Steve hobbled off to take care of their order.

“His daddy, Jim, was my best friend in the whole world back when I was a boy,” Rut recalled. “Jim got a degree in forestry and started a tree-cutting business when he got home from Korea. Did real well at it and passed it on to Steve, but a big oak limb broke loose on Steve when he was up in the bucket truck right after Hurricane Bob. Knocked him all of the way to the ground. Shattered his left hip, a whole bunch of ribs. He recovered but he couldn’t do that kind of work anymore, so he opened this place.”

Steve returned with their beers and went off to make their chili dogs.

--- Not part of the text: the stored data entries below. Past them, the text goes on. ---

-- ==== Sys2Proof/Certificates/Slice0/Obligations.lean ====
section
/-! DEFINITION. The statements for the provers, by family of the opcode table. A statement whose state after is written with the model's own
operations says which of them the rule's effect is. -/

open Sys2Proof Sys2Proof.Machine

/-! ### The block as a whole: its queue, reset, its register file, and who may command it -/

/-- A step of a state with a waiting command is that command's effect with the rest of the queue. -/
def Obligations.StepRunsFront : Prop :=
  ∀ (c : Instr) (rest : List Instr) (s : State), s.pending = c :: rest → step s = exec c { s with pending := rest }

/-- The model's choice (log entries 1 and 38): with no command waiting, Maltar takes the mailbox commands of an unknown opcode whose turn it is, and
one tick of the timekeeper clock passes. R410: an enabled timekeeper adds INCR to its value, SECONDS wrapping at 2^48, and a disabled one keeps it;
nothing else of the block changes in a tick but a pulse of PPS_OUT and the copies of a quad that is cut off. -/
def Obligations.IdleTick : Prop :=
  (∀ s : State, s.pending = [] → step s = .next s.takeUnknown.tick) ∧
  (∀ (s : State) (n : Nat), Tbl.wf (fun _ => Keeper.init) s.tmr.tks = true → n < 8 → s.tkRuns n = true →
    (s.tick.keeper n).val = ((s.keeper n).val + s.incrNow n) % (2 ^ 48 * secUnits)) ∧
  (∀ (s : State) (n : Nat), Tbl.wf (fun _ => Keeper.init) s.tmr.tks = true → n < 8 → s.tkRuns n = false → s.tick.keeper n = s.keeper n) ∧
  (∀ s : State, s.tick.tmr.ticks = s.tmr.ticks + 1 ∧ s.tick.regs = s.regs ∧ s.tick.pending = s.pending ∧ s.tick.hbm = s.hbm ∧
    s.tick.eng = s.eng ∧ s.tick.hosts = s.hosts ∧ s.tick.net = s.net ∧ s.tick.pw = s.pw ∧ s.tick.free = s.free) ∧
  (∀ s : State, s.unknownTurn = none → s.takeUnknown = s)

/-- What reset leaves (R36, R37, R48, R213): BOOT at step 1 with supplies valid and RESET_N high, Maltar not yet owning the mailboxes, every mailbox
IDLE, every register at its table's reset value, the engines at R213's values, memory and registers in canonical form. Nothing waits in the queue. The
contents of HBM before initialization and the registers without a stated reset value are the model's choices (log entries 2 and 3). -/
def Obligations.ResetState : Prop :=
  State.reset.pw.mode = .boot ∧ State.reset.pw.step = 1 ∧ State.reset.pw.supplies = true ∧ State.reset.pw.resetN = true ∧
  State.reset.pw.maltarOwns = false ∧ State.reset.pending = [] ∧ State.reset.hosts.ops = [] ∧
  Memory.wf State.reset.hbm.mem = true ∧ State.reset.regsWf = true ∧
  (∀ (r : Rg) (i j : Nat), r.valid i j = true → State.reset.reg r i j = r.rst j) ∧
  (∀ (t id tau : Nat), (State.reset.engine t).rd id tau = engRst id) ∧
  (∀ p m : Nat, (State.reset.mbox p m).state = 0) ∧ (∀ a : Nat, ¬ ∃ b, (a, b) ∈ State.reset.hbm.mem)

/-- The register map of R28 with the chapters' offsets: the network address of a register that exists names that register, its instance and its
index, and no other; so two registers never share an address. -/
def Obligations.RegisterAddresses : Prop :=
  (∀ (r : Rg) (i j : Nat), r.valid i j = true → regAt (r.key i j) = some (r, i, j)) ∧
  (∀ (r r' : Rg) (i j i' j' : Nat), r.valid i j = true → r'.valid i' j' = true → r.key i j = r'.key i' j' → r = r' ∧ i = i' ∧ j = j') ∧
  (∀ (a : Nat) (r : Rg) (i j : Nat), regAt a = some (r, i, j) → r.valid i j = true ∧ r.key i j = a)

/-- Storage of a register that exists: what is written is read back, every other register keeps its value, and the storage stays canonical. -/
def Obligations.RegistersReadBack : Prop :=
  (∀ (s : State) (r : Rg) (i j v : Nat), s.regsWf = true → r.valid i j = true → v < 2 ^ 32 → (s.setReg r i j v).reg r i j = v) ∧
  (∀ (s : State) (r r' : Rg) (i j i' j' v : Nat), s.regsWf = true → r.valid i j = true → r'.valid i' j' = true → (r', i', j') ≠ (r, i, j) →
    (s.setReg r i j v).reg r' i' j' = s.reg r' i' j') ∧
  (∀ (s : State) (r : Rg) (i j v : Nat), s.regsWf = true → r.valid i j = true → (s.setReg r i j v).regsWf = true) ∧
  (∀ (s : State) (q : Rq) (r : Rg) (i j v : Nat), r.okWrite v = false → s.writeReg q r i j v = s)

/-- The checks of R472 for every mailbox row, in their order, with R457, R458 and R471: a command that Maltar cannot take yet changes nothing; a
refusal changes the mailbox alone; so does a command for a die that Maltar does not reach (R79). Maltar serves the ports in turn (R369) and the
oldest ring of a port first (R368); a command with an unknown opcode is answered in its turn. -/
def Obligations.MailboxChecks : Prop :=
  (∀ (opcode : Nat) (body : Body) (p m : Nat) (s : State), s.canTake p m opcode = false → s.unknownTurn = none →
    takeMailbox opcode body p m s = s) ∧
  (∀ (opcode : Nat) (body : Body) (p m : Nat) (s : State), s.canTake p m opcode = true → (s.mbox p m).relay = false →
    s.portFull p opcode = true → takeMailbox opcode body p m s = (s.taken p m).reply p m 0x15 []) ∧
  (∀ (opcode code : Nat) (body : Body) (p m : Nat) (s : State), s.canTake p m opcode = true → (s.mbox p m).relay = false →
    s.portFull p opcode = false → preCheck opcode (s.mbox p m).payload = some code →
    takeMailbox opcode body p m s = (s.taken p m).reply p m code []) ∧
  (∀ (opcode : Nat) (body : Body) (p m : Nat) (s : State), s.canTake p m opcode = true → (s.mbox p m).relay = false →
    s.portFull p opcode = false → preCheck opcode (s.mbox p m).payload = none →
    groupOk s.pw.mode s.pw.lockoutFrom opcode (s.mbox p m).payload = false →
    takeMailbox opcode body p m s = (s.taken p m).reply p m 0x14 []) ∧
  (∀ (opcode : Nat) (body : Body) (p m : Nat) (s : State), s.canTake p m opcode = true → (s.mbox p m).relay = false →
    s.portFull p opcode = false → preCheck opcode (s.mbox p m).payload = none →
    groupOk s.pw.mode s.pw.lockoutFrom opcode (s.mbox p m).payload = true → s.outOfReach opcode (s.mbox p m).payload = true →
    (body (s.ctxOf p m) (s.taken p m)).2.isRefusal = false →
    takeMailbox opcode body p m s = (s.taken p m).reply p m 0xFF []) ∧
  (∀ (opcode : Nat) (l : List Byte), cmdSpec opcode = none → preCheck opcode l = some 0x10) ∧
  (∀ (opcode : Nat) (l : List Byte) (c : CmdSpec), cmdSpec opcode = some c → c.lenOk l = false → preCheck opcode l = some 0x11) ∧
  (∀ (opcode : Nat) (l : List Byte) (c : CmdSpec), cmdSpec opcode = some c → c.lenOk l = true → lenByField opcode l = true →
    c.valuesOk l = false ∨ fieldsOk opcode l = false → preCheck opcode l = some 0x10) ∧
  (∀ (opcode p : Nat) (s : State), opcode < 256 → s.portFull p opcode = false) ∧
  (∀ (lf m : Mode) (l : List Byte) (opcode : Nat), opcode < 256 → m ≠ .off → groupOk m lf opcode l = true) ∧
  (∀ (s : State) (p m code : Nat), p < 5 → m < 4 → ((s.taken p m).reply p m code []).mbox p m =
    { s.mbox p m with
      state := 3
      code := code
      seq := (s.port p).seq % 16
      rep := putBytes [] 0 (replyBytes code 0 (s.mbox p m).opcode (s.mbox p m).htag ((s.taken p m).sbWord p ((s.port p).seq % 16)) 0 []) }) ∧
  (∀ (s : State) (p m code : Nat) (pay : List Byte), p ≠ 5 → (s.reply p m code pay).regs = s.regs ∧ (s.reply p m code pay).hbm = s.hbm ∧
    (s.reply p m code pay).eng = s.eng ∧ (s.reply p m code pay).rgn = s.rgn ∧ (s.reply p m code pay).pending = s.pending) ∧
  (∀ (s : State) (p m : Nat), s.maltarRuns = true → s.turn = some (p, m) → cmdSpec (s.mbox p m).opcode = none →
    ((s.taken p m).reply p m (if s.portFull p (s.mbox p m).opcode then 0x15 else 0x10) []).unknownTurn = none →
    s.takeUnknown = (s.taken p m).reply p m (if s.portFull p (s.mbox p m).opcode then 0x15 else 0x10) []) ∧
  (∀ (s : State) (p m : Nat), p < 5 → s.queued p = true → (∀ q, q < 5 → q ≠ p → s.queued q = false) →
    (s.port p).rings.find? (fun n => (s.mbox p n).state = 1) = some m → s.turn = some (p, m)) ∧
  (∀ (s : State) (p m : Nat), p < 5 → s.queued p = true → p = (s.hosts.rr + 1) % 5 →
    (s.port p).rings.find? (fun n => (s.mbox p n).state = 1) = some m → s.turn = some (p, m))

Rut took a thirsty gulp, sighing contentedly. “Thanks for bringing me here, Mitch. It’s been a long time. I used to stop in pretty regular when I was still working for a living.”

“Has it changed much?”

“Not a bit.”

Mitch glanced around, noticing two guys who were drinking coffee together at a table in the corner by the window. They didn’t exactly blend in with the crowd. One was an enormous twenty-something body builder who looked as if he devoted most of his time to trying to look scary—which, in Mitch’s opinion, he succeeded at quite admirably. The other guy was older, in his fifties, and nattily attired in a yellow turtleneck sweater, gray flannel slacks and a tan Kangol cap. He had an intense, focused air about him and was on his cell phone nonstop. A customer moseyed by and murmured something to him. He nodded and the customer walked away.

“Rut, who’s that guy over there in the tan cap?”

Rut peered at him through his thick black-framed glasses. “Don’t know him. But the big gorilla’s Tommy Stratton. That one’s as mean as a snake. Used to throw raw eggs at Sheila Enman when he was a little kid.”

“Why’d he do that?”

“Well, sir, every day after school Tommy liked to beat the living daylights out of the little boy who lived next door to Sheila. One day she told him to pick on someone his own size. So he started throwing eggs at her every time she set foot outside her door. She had to call the resident trooper on him. They call him Tommy the Pinhead on account of he’s built so thick through the neck—
and
he’s a pinhead. Barely finished high school. Washed out of the U.S. Army. Now it looks to me like he’s hired muscle for that there shady character in the tan cap. Want me to find out who he is?”

“I wouldn’t say no.”

Steve came back with their chili dogs. “Here you go, gentlemen,” he said, setting paper plates before them.